Dans le cadre de la phase contradictoire, la société a fait valoir ses observations auprès de l’inspecteur en charge du contrôle par courrier du 10 octobre 2022.
L’inspecteur y a répondu par un courrier du 16 novembre 2022 et a maintenu les chefs de redressement notifiés.
Une mise en demeure du 14 décembre 2022, reçue le 15 décembre 2022, a été notifiée à la société [6] sur le fondement de ce contrôle pour un montant total de 39.932 euros au titre des cotisations et contributions sociales, majorations et pénalités pour les années 2019 et 2020.

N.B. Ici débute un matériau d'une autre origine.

-- ==== Sys2Proof/Machine/RunTime.lean ====
section
/-!
DEFINITION. The meanings of the commands of rows 164 to 191 of the table: Time, calendar and mode (spec/12). Each runs one operation of the device.
-/
namespace Sys2Proof.Machine
open Sys2Proof

/-- SYNC (R256). -/
def execSync (h : PtpHdr) (origin : BitVec 64) (s : State) : Host.Outcome State Fault Refusal := run s fun d => syncReceived d h origin.toNat

/-- ANNOUNCE (R258). -/
def execAnnounce (h : PtpHdr) (cls : BitVec 8) (ord : Ordinal) (rest : AnnRest) (s : State) : Host.Outcome State Fault Refusal := run s fun d => announceReceived d h cls.toNat ord.val rest.steps.toNat rest.utc.toNat

/-- DELAY_REQ (R257). -/
def execDelayReq (h : PtpHdr) (s : State) : Host.Outcome State Fault Refusal := run s fun d => delayReq d h

/-- DELAY_RESP (R256). -/
def execDelayResp (h : PtpHdr) (arrival : BitVec 64) (s : State) : Host.Outcome State Fault Refusal := run s fun d => delayResp d h arrival.toNat

/-- SYNC_TIMER (R257). -/
def execSyncTimer (s : State) : Host.Outcome State Fault Refusal := run s fun d => syncTimer (reachO d (some d.tim.nextSync))

/-- ANNOUNCE_TIMEOUT (R258). -/
def execAnnounceTimeout (s : State) : Host.Outcome State Fault Refusal := run s fun d => announceTimeout (reachO d (announceTime d))

/-- SYNC_LOSS_EXPIRY (R260). -/
def execSyncLossExpiry (s : State) : Host.Outcome State Fault Refusal := run s fun d => syncLossExpiry (reachO d (syncLossTime d))

/-- PPS_IN_EDGE (R262). -/
def execPpsInEdge (at_ : BitVec 64) (width : BitVec 32) (s : State) : Host.Outcome State Fault Refusal := run s fun d => ppsInEdge (reach d at_.toNat) width.toNat

/-- PPS_LOSS (R262). -/
def execPpsLoss (s : State) : Host.Outcome State Fault Refusal := run s fun d => ppsLoss (reachO d (ppsTime d))

/-- WHOLE_SECOND (R261). -/
def execWholeSecond (s : State) : Host.Outcome State Fault Refusal := run s fun d => wholeSecond (reachFedO d (secondTime d))

/-- SLEW_COMPLETE (R263). -/
def execSlewComplete (s : State) : Host.Outcome State Fault Refusal := run s fun d => slewComplete (reachO d (slewTime d))

/-- TIME_TOD_WRITE (R262). -/
def execTimeTodWrite (w : Writer) (v : Word) (s : State) : Host.Outcome State Fault Refusal := run s fun d => timeTodWrite d w v.toNat

/-- MODE_COMMIT (R281). -/
def execModeCommit (s : State) : Host.Outcome State Fault Refusal := run s fun d => modeCommit (reachFedO d (fireTime d 1))

/-- SNAPSHOT_CUT (R275). -/
def execSnapshotCut (s : State) : Host.Outcome State Fault Refusal := run s fun d => snapshotCut (reachFedO d (fireTime d 2))

/-- COORD_RESTART (R338). -/
def execCoordRestart (s : State) : Host.Outcome State Fault Refusal := run s fun d => coordRestart (reachFedO d (fireTime d 3))

/-- SCRUB_WINDOW (R266). -/
def execScrubWindow (s : State) : Host.Outcome State Fault Refusal := run s fun d => scrubWindow (reachFedO d (fireTime d 4))

/-- SCRUB_WINDOW_END (R266). -/
def execScrubWindowEnd (s : State) : Host.Outcome State Fault Refusal := run s fun d => scrubWindowEnd (reachFedO d (d.cal.scrubEnd))

/-- KEY_ROTATION (R317). -/
def execKeyRotation (s : State) : Host.Outcome State Fault Refusal := run s fun d => keyRotation (reachFedO d (fireTime d 5))

/-- DOZE_WINDOW (R359). -/
def execDozeWindow (s : State) : Host.Outcome State Fault Refusal := run s fun d => dozeWindow (reachFedO d (fireTime d 6))

/-- DOZE_WINDOW_END (R359). -/
def execDozeWindowEnd (s : State) : Host.Outcome State Fault Refusal := run s fun d => dozeWindowEnd (reachFedO d (d.cal.dozeEnd))

/-- START_SLOT (R339). -/
def execStartSlot (s : State) : Host.Outcome State Fault Refusal := run s fun d => startSlot (reachFedO d (fireTime d 7))

/-- CAL_POST_LOCAL (R268). -/
def execCalPostLocal (w : Writer) (s : State) : Host.Outcome State Fault Refusal := run s fun d => calPostLocal d w

/-- CAL_CANCEL_LOCAL (R268). -/
def execCalCancelLocal (w : Writer) (s : State) : Host.Outcome State Fault Refusal := run s fun d => calCancelLocal d w

/-- CALENDAR_POST_POST (R268). -/
def execCalendarPostPost (m : CalPostMsg) (s : State) : Host.Outcome State Fault Refusal := run s fun d => calendarPostPost d m

/-- CALENDAR_POST_CANCEL (R268). -/
def execCalendarPostCancel (m : CalPostMsg) (s : State) : Host.Outcome State Fault Refusal := run s fun d => calendarPostCancel d m

/-- CALENDAR_POST_ANSWER (R268). -/
def execCalendarPostAnswer (m : CalPostMsg) (s : State) : Host.Outcome State Fault Refusal := run s fun d => calendarPostAnswer d m

/-- QUERY_MODE (R283). -/
def execQueryMode (m : ModeMsg) (s : State) : Host.Outcome State Fault Refusal := run s fun d => queryModeReceived d m

/-- MODE_ANSWER (R283). -/
def execModeAnswer (m : ModeMsg) (s : State) : Host.Outcome State Fault Refusal := run s fun d => modeAnswer d m

end Sys2Proof.Machine
end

Par courrier du 16 janvier 2023, la société a saisi la Commission de recours amiable de l’URSSAF en contestation du redressement, s’opposant aux chefs de redressement n° 1 et 2 concernant les frais professionnels de grand déplacement en métropole et hors métropole, considérant que malgré les anomalies relevées, la réalité des déplacements professionnels déclarés n’est pas à remettre en cause dans sa totalité.

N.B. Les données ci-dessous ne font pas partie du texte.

-- ==== Sys2Proof/Machine/Dispatch.lean ====
section
/-!
DEFINITION. The dispatch of commands to their meanings, one arm for each row of spec/opcode_table.json.
-/
namespace Sys2Proof.Machine
open Sys2Proof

Le 18 janvier 2023, la Commission de recours amiable de l’URSSAF a accusé réception du recours introduit le 16 janvier 2023.
Par lettre recommandée avec accusé de réception adressée le 05 mai 2023, reçu le 10 mai 2023 au secrétariat-greffe, la SAS [6] représentée par son président a saisi le Pôle social du Tribunal judiciaire de Paris d’une contestation de la décision implicite de rejet de la Commission de recours amiable de l’URSSAF.
En parallèle et en séance du 19 avril 2023, la CRA a rejeté la contestation de la société formulée le 16 janvier 2023.
L’affaire a été appelée à l’audience du 09 avril 2025, date à laquelle elle a fait l’objet d’un renvoi avant d’être retenue et plaidée à l’audience du 09 juillet 2025.
Reprenant oralement les termes de sa requête, la SAS [6], régulièrement représentée par son président, Monsieur [V] [S] [I], demande au tribunal de :
— ramener le total des chefs de redressement à la somme de 10.571,08 euros ;
— condamner l’URSSAF à lui verser la somme de 5.000 euros au titre de l’article 700 du code de procédure civile.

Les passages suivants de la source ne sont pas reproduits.